Subsidiary company Ovations will run schemes in nine PCTs to improve co-ordination of cancer services.
But the GPC questioned the need to pay private firms to run schemes that are little different to those already in existence and expressed 'a lack of enthusiasm' for the Government's programme.
The two-year pilots are expected to run along similar lines to the United Health Group's Evercare schemes, which employ nurses to manage patients with complex chronic diseases and are thought to have inspired the Government's controversial community matrons programme.
Diane Eden, implementation lead for cancer and palliative care services for Halton PCT, one of the PCTs involved in the scheme, said the pilots were based on the same principle as Evercare.
'It's about making sure patients get the right care, that they have the right medications and co-ordinating all the different services.
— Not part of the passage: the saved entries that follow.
/-- Settles O6: a value fits a width exactly where it reads back from it as itself. -/
theorem wellFormedMeansConstraintsAndFit : Obligations.WellFormedMeansConstraintsAndFit := by
  refine ⟨fun c => ⟨fun wf => ?_, fun h => ?_⟩, by decide, by decide, by decide⟩
  · obtain ⟨⟨htw, hpw, hdw⟩, hsent, hthr, ⟨hmin, hmax⟩, _, hspeed⟩ := wellFormed_iff.1 wf
    exact ⟨htw, hpw, hdw, hsent.1, hthr.1, hmin, hmax, sentinelW_toNat hsent, hiThreshW_toNat hthr,
      loThreshW_toNat hthr, tachMinW_toInt wf, tachMaxW_toInt wf, motorSpeedW_toNat hspeed⟩
  · obtain ⟨htw, hpw, hdw, hsent, hthr, hmin, hmax, sent, hi, _, tmin, tmax, speed⟩ := h
    exact wellFormed_iff.2 ⟨⟨htw, hpw, hdw⟩, ⟨hsent, sent ▸ c.sentinelW.isLt⟩, ⟨hthr, hi ▸ c.hiThreshW.isLt⟩,
      ⟨hmin, hmax⟩, boundsFit_of_readBack (by omega) tmin tmax,
      (speed ▸ c.motorSpeedW.isLt : c.motorSpeed < 2 ^ c.dw)⟩

/-! ## what a command answers -/

/-- An ill-formed configuration is refused by every command (R224). -/
theorem exec_refused {s : State} (h : ¬ s.cfg.wellFormed = true) (i : Instr) :
    exec i s = .refused .illFormedConfiguration := by
  cases i <;> simp only [exec, execRst, execHold, execLo, execHi, onWellFormed, if_neg h]

/-- A SAMPLE command faults on the reserved code (R223). -/
theorem exec_sample_fault {s : State} (wf : s.cfg.wellFormed = true) (h : ¬ CodeLegal s.regs) (level : Bool)
    (now : Nat) : exec (.sample level now) s = .fault .reservedMotorState := by
  cases level <;> simp only [Instr.sample, exec, execLo, execHi, onWellFormed, stepSample, if_pos wf, if_neg h]

/-- All that a command can answer, and where. -/
theorem exec_cases (i : Instr) (s : State) :
    (¬ s.cfg.wellFormed = true ∧ exec i s = .refused .illFormedConfiguration)
      ∨ (s.cfg.wellFormed = true ∧ ¬ CodeLegal s.regs ∧ (∃ level now, i = .sample level now)
        ∧ exec i s = .fault .reservedMotorState)
      ∨ (s.cfg.wellFormed = true ∧ (CodeLegal s.regs ∨ i = .rst ∨ i = .hold)
        ∧ ∃ w : Work s.cfg, exec i s = .next (s.commit w)) := by
  by_cases wf : s.cfg.wellFormed = true
  case neg => exact .inl ⟨wf, exec_refused wf i⟩
  refine .inr ?_
  obtain rfl | rfl | ⟨level, now, rfl⟩ := instr_cases i
  · exact .inr ⟨wf, .inr (.inl rfl), _, exec_rst wf⟩
  · exact .inr ⟨wf, .inr (.inr rfl), _, exec_hold wf⟩
  · by_cases legal : CodeLegal s.regs
    · exact .inr ⟨wf, .inl legal, _, exec_sample ⟨wf, legal⟩ level now⟩
    · exact .inl ⟨wf, legal, ⟨level, now, rfl⟩, exec_sample_fault wf legal level now⟩

theorem sample_ne_rst_hold (level : Bool) (now : Nat) :
    Instr.sample level now ≠ .rst ∧ Instr.sample level now ≠ .hold := by
  cases level <;> simp [Instr.sample]

/-- Settles O12: the three answers of a command exclude one another, and so do their conditions. -/
theorem commandsStopExactlyWhereSaid : Obligations.CommandsStopExactlyWhereSaid := by
  intro i s
  obtain ⟨ill, e⟩ | ⟨wf, reserved, ⟨level, now, rfl⟩, e⟩ | ⟨wf, runs, w, e⟩ := exec_cases i s
  · simp [e, ill]
  · have code : s.regs.motorState = 0b11#2 := not_not.1 reserved
    have sampled : ∃ level' now', Instr.sample level now = .sample level' now' := ⟨level, now, rfl⟩
    simp [e, wf, code, sampled, sample_ne_rst_hold]
  · have notFault : ¬ (s.regs.motorState = 0b11#2 ∧ ∃ level now, i = .sample level now) := by
      rintro ⟨code, level, now, rfl⟩
      exact runs.elim (absurd code) (·.elim (sample_ne_rst_hold level now).1 (sample_ne_rst_hold level now).2)
    have legal : s.regs.motorState ≠ 0b11#2 ∨ i = .rst ∨ i = .hold := runs
    simp only [e, wf, notFault, legal]
    simp

/-! ## RESET and HOLD -/

/-- Settles O13: `Regs.reset` is the table of reset values. -/
theorem resetWritesEveryRegister : Obligations.ResetWritesEveryRegister :=
  fun _ wf => exec_rst wf

/-- Settles O14: HOLD commits the registers it finds. -/
theorem holdChangesNoRegister : Obligations.HoldChangesNoRegister :=
  fun _ wf => exec_hold wf

/-- Settles O15: RESET commits the registers and the trace that power-up has. -/
theorem resetGivesThePowerUpState : Obligations.ResetGivesThePowerUpState :=
  ⟨fun _ wf => exec_rst wf, rfl⟩

/-! ## the ports of a step -/

@[simp] theorem step_feed (s : State) (a : Activation s.cfg.tw) : step (feed s a) = exec (decodeActivation a) s := rfl

/-- Settles O7: the step runs what it takes from the ports, on the state that taking it leaves. -/
theorem stepRunsTheSelectedCommand : Obligations.StepRunsTheSelectedCommand := by
  refine ⟨fun s a rest h => ?_, fun s h => ?_⟩
  · rw [step, activation, consume, h]
  · rw [step, activation, consume, h]; rfl

/-- Settles O8: the word is the next activation, and its decoding is `i`. -/
theorem fetchWordRunsNext : Obligations.FetchWordRunsNext := by
  intro s nbits w i fits decodes
  rw [State.withFetchWord, step_feed, Nat.mod_eq_of_lt fits, (decodeWord_eq_ok_iff.1 decodes).2]

/-- Settles O10: the decoder gives one command for both inputs. -/
theorem resetAndHoldIgnoreTheirInputs : Obligations.ResetAndHoldIgnoreTheirInputs := by
  rintro s a b (⟨ha, hb⟩ | ⟨ra, ea, rb, eb⟩)
  · rw [step_feed, step_feed, decodeActivation_of_rst ha, decodeActivation_of_rst hb]
  · rw [step_feed, step_feed, decodeActivation_of_hold ra ea, decodeActivation_of_hold rb eb]

/-- Taking an activation leaves a ready state ready. -/
theorem consume_ready {s : State} (h : Ready s) : Ready (consume s) := by
  obtain ⟨_, _, e⟩ := consume_eq s
  rwa [e]

/-- Settles O11: taking an activation does not touch what a command stops on. -/
theorem everyReadyStepCompletes : Obligations.EveryReadyStepCompletes :=
  fun _ h => exec_ready (consume_ready h) _

/-- Settles O16: neither taking an activation nor a command writes the configuration. -/
theorem configurationIsNeverWritten : Obligations.ConfigurationIsNeverWritten := by
  intro s t h
  obtain ⟨w, rfl⟩ := exec_frame h
  exact consume_cfg s

/-! ## programs on the ports -/

/-- A program on the ports is its first command's activation before the rest of the program. -/
theorem withProgram_cons (s : State) (i : Instr) (program : List Instr) :
    s.withProgram (i :: program) = feed (s.withProgram program) (encode s.cfg.tw i) := rfl

/-- No command reads what is fixed on the ports of the coming steps. -/
theorem exec_withProgram (i : Instr) (s : State) (program : List Instr) : exec i (s.withProgram program) =
    match exec i s with
    | .next t => .next (t.withProgram program)
    | .fault f => .fault f
    | .refused r => .refused r := by
  obtain ⟨ill, e⟩ | ⟨wf, reserved, ⟨level, now, rfl⟩, e⟩ | ⟨wf, runs, _⟩ := exec_cases i s
  · rw [e, exec_refused (s := s.withProgram program) ill]
  · rw [e, exec_sample_fault (s := s.withProgram program) wf reserved]
  · obtain rfl | rfl | ⟨level, now, rfl⟩ := instr_cases i
    · rw [exec_rst wf, exec_rst (s := s.withProgram program) wf]
    · rw [exec_hold wf, exec_hold (s := s.withProgram program) wf]
    · have legal : CodeLegal s.regs := runs.resolve_right fun h =>
        h.elim (sample_ne_rst_hold level now).1 (sample_ne_rst_hold level now).2
      rw [exec_sample ⟨wf, legal⟩, exec_sample (s := s.withProgram program) ⟨wf, legal⟩]

section Run
variable {M : Host.Core} {n : Nat} {s : M.State}

theorem run_of_step_next {t : M.State} (h : M.step s = .next t) : M.run (n + 1) s = M.run n t := by
  simp only [Host.Core.run, h]

theorem run_of_step_fault {f : M.Fault} (h : M.step s = .fault f) : M.run (n + 1) s = .fault f := by
  simp only [Host.Core.run, h]

theorem run_of_step_refused {r : M.Refusal} (h : M.step s = .refused r) : M.run (n + 1) s = .refused r := by
  simp only [Host.Core.run, h]

end Run

/-- The machine's step on a program takes the program's first command from the ports. -/
theorem step_withProgram_cons (s : State) {i : Instr} (fits : i.WellFormed s.cfg.tw) (program : List Instr) :
    step (s.withProgram (i :: program)) = exec i (s.withProgram program) := by
  rw [withProgram_cons, step_feed]
  exact congrArg (exec · (s.withProgram program)) (decodeActivation_encode fits)

/-- Settles O9, by induction on the program: each step takes the program's next command from the ports. -/
theorem runOfAProgramIsItsCommands : Obligations.RunOfAProgramIsItsCommands := by
  intro s program fits
  induction program generalizing s with
  | nil => rfl
  | cons i program ih =>
    obtain ⟨fits, restFit⟩ := List.forall_mem_cons.1 fits
    have first := (step_withProgram_cons s fits program).trans (exec_withProgram i s program)
    rw [runCommands]
    cases e : exec i s with
    | next t =>
      obtain ⟨w, rfl⟩ := exec_frame e
      rw [e] at first
      exact (run_of_step_next (M := core) first).trans (ih (s.commit w) restFit)
    | fault f => rw [e] at first; exact run_of_step_fault (M := core) first
    | refused r => rw [e] at first; exact run_of_step_refused (M := core) first

end Sys2Proof.Machine

/-! PROOFS. The PWM Decoder (spec/41_pwm_decoder.md R104, R109 to R111; spec/60_exceptions.md R232, R233): what a
capture makes of the arming of the edges, and what depends on `now`. -/

namespace Sys2Proof.Machine

/-! ## statements of completion -/

section Completes
variable {i : Instr} {s : State} {P Q : Work s.cfg → Prop}

theorem Completes.mono (h : Completes i s P) (hPQ : ∀ w, P w → Q w) : Completes i s Q :=
  let ⟨w, e, hP⟩ := h
  ⟨w, e, hPQ w hP⟩

/-- A command has one result, so two statements of completion speak of the same registers and trace. -/
theorem Completes.and (hP : Completes i s P) (hQ : Completes i s Q) : Completes i s fun w => P w ∧ Q w := by
  obtain ⟨w, e, hP⟩ := hP
  obtain ⟨v, e', hQ⟩ := hQ
  obtain rfl : w = v := commit_injective (Host.Outcome.next.inj (e.symm.trans e'))
  exact ⟨w, e, hP, hQ⟩

end Completes

/-! ## arming -/

/-- Settles O20: a LOW sample of a block that is not fall-armed captures nothing (R104). -/
theorem furtherLowSampleCapturesNothing : Obligations.FurtherLowSampleCapturesNothing := by
  intro s now hs hshadow
  exact completes_sample (level := false) hs
    (sampleWork_sameTimestamps (captureStage_low_disarmed _ (not_not.2 hshadow)))

/-- Settles O25: a capture makes its edge's timestamp the other edge's shadow, and compares `now` with its own. -/
theorem captureArmsTheOtherEdge : Obligations.CaptureArmsTheOtherEdge := by
  refine fun s now hs => ⟨fun armed => ?_, fun armed => ?_, fun disarmed => ?_, fun disarmed => ?_⟩
  · refine completes_sample (level := true) hs ?_
    simp [captureStage_high_armed _ armed, nowOperand]
  · refine completes_sample (level := false) hs ?_
    simp [captureStage_low_armed _ armed, nowOperand]
  · refine completes_sample (level := true) hs ?_
    simpa [captureStage_high_disarmed _ disarmed] using disarmed
  · refine completes_sample (level := false) hs ?_
    simpa [captureStage_low_disarmed _ disarmed] using disarmed

section Reset
variable {c : Config}

theorem reset_codeLegal : CodeLegal (Regs.reset c) := code_ne_reserved .stop

/-- The power-up state is rise-armed because `SENTINEL` is not 0 (R112). -/
theorem reset_riseArmed (wf : c.wellFormed = true) : RiseArmed (Regs.reset c) := by
  obtain ⟨_, hs, _⟩ := wellFormed_iff.1 wf
  intro h
  have : (0 : Word c.tw).toNat = c.sentinelW.toNat := congrArg BitVec.toNat h
  rw [sentinelW_toNat hs] at this
  exact hs.1 (by simpa using this.symm)

theorem reset_not_fallArmed : ¬ FallArmed (Regs.reset c) := not_not.2 rfl

theorem powerUp_ready (wf : c.wellFormed = true) : Ready (State.powerUp c) := ⟨wf, reset_codeLegal⟩

end Reset

/-- Numbers that fit a width are told apart by their words. -/
theorem ofNat_inj_of_lt {n a b : Nat} (ha : a < 2 ^ n) (hb : b < 2 ^ n) :
    BitVec.ofNat n a = BitVec.ofNat n b ↔ a = b := by
  rw [← BitVec.toNat_inj, BitVec.toNat_ofNat, BitVec.toNat_ofNat, Nat.mod_eq_of_lt ha, Nat.mod_eq_of_lt hb]

/-- Settles O27: the rise is captured, and arms the fall unless `now` is the shadow's reset value. -/
theorem firstRiseAtSentinelLocks : Obligations.FirstRiseAtSentinelLocks := by
  intro c now wf fits
  obtain ⟨_, ⟨_, hs⟩, _⟩ := wellFormed_iff.1 wf
  obtain ⟨captures, _⟩ := captureArmsTheOtherEdge (State.powerUp c) now (powerUp_ready wf)
  refine (captures (reset_riseArmed wf)).mono fun w ⟨riseDisarmed, fallArmed⟩ => ?_
  calc Locked w.regs ↔ ¬ FallArmed w.regs := and_iff_right riseDisarmed
    _ ↔ BitVec.ofNat c.tw now = BitVec.ofNat c.tw c.sentinel := fallArmed.not.trans not_not
    _ ↔ now = c.sentinel := ofNat_inj_of_lt fits hs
And keeping patients out of hospital or if they do need to go getting them out quickly,' she said.
But GPC negotiator Dr Laurence Buckman said he wasn't enthusiastic about the scheme. 'Macmillan nurses already provide a service in the community. I want to know what is different about this scheme,' he said.
'GPs can always use more help so if they want to put more money into cancer care why don't they put more money into the Macmillan nurses?'
The GPC recently condemned the community matron programme as 'potentially threatening to the essential role of the GP' because of the plan that the 3,000 matrons should take on overall responsibility for patient care.
But Dr Robert Markham, a GP in York and lead for the Selby and York PCT pilot, said he hoped the scheme would improve co-ordination between primary and secondary care.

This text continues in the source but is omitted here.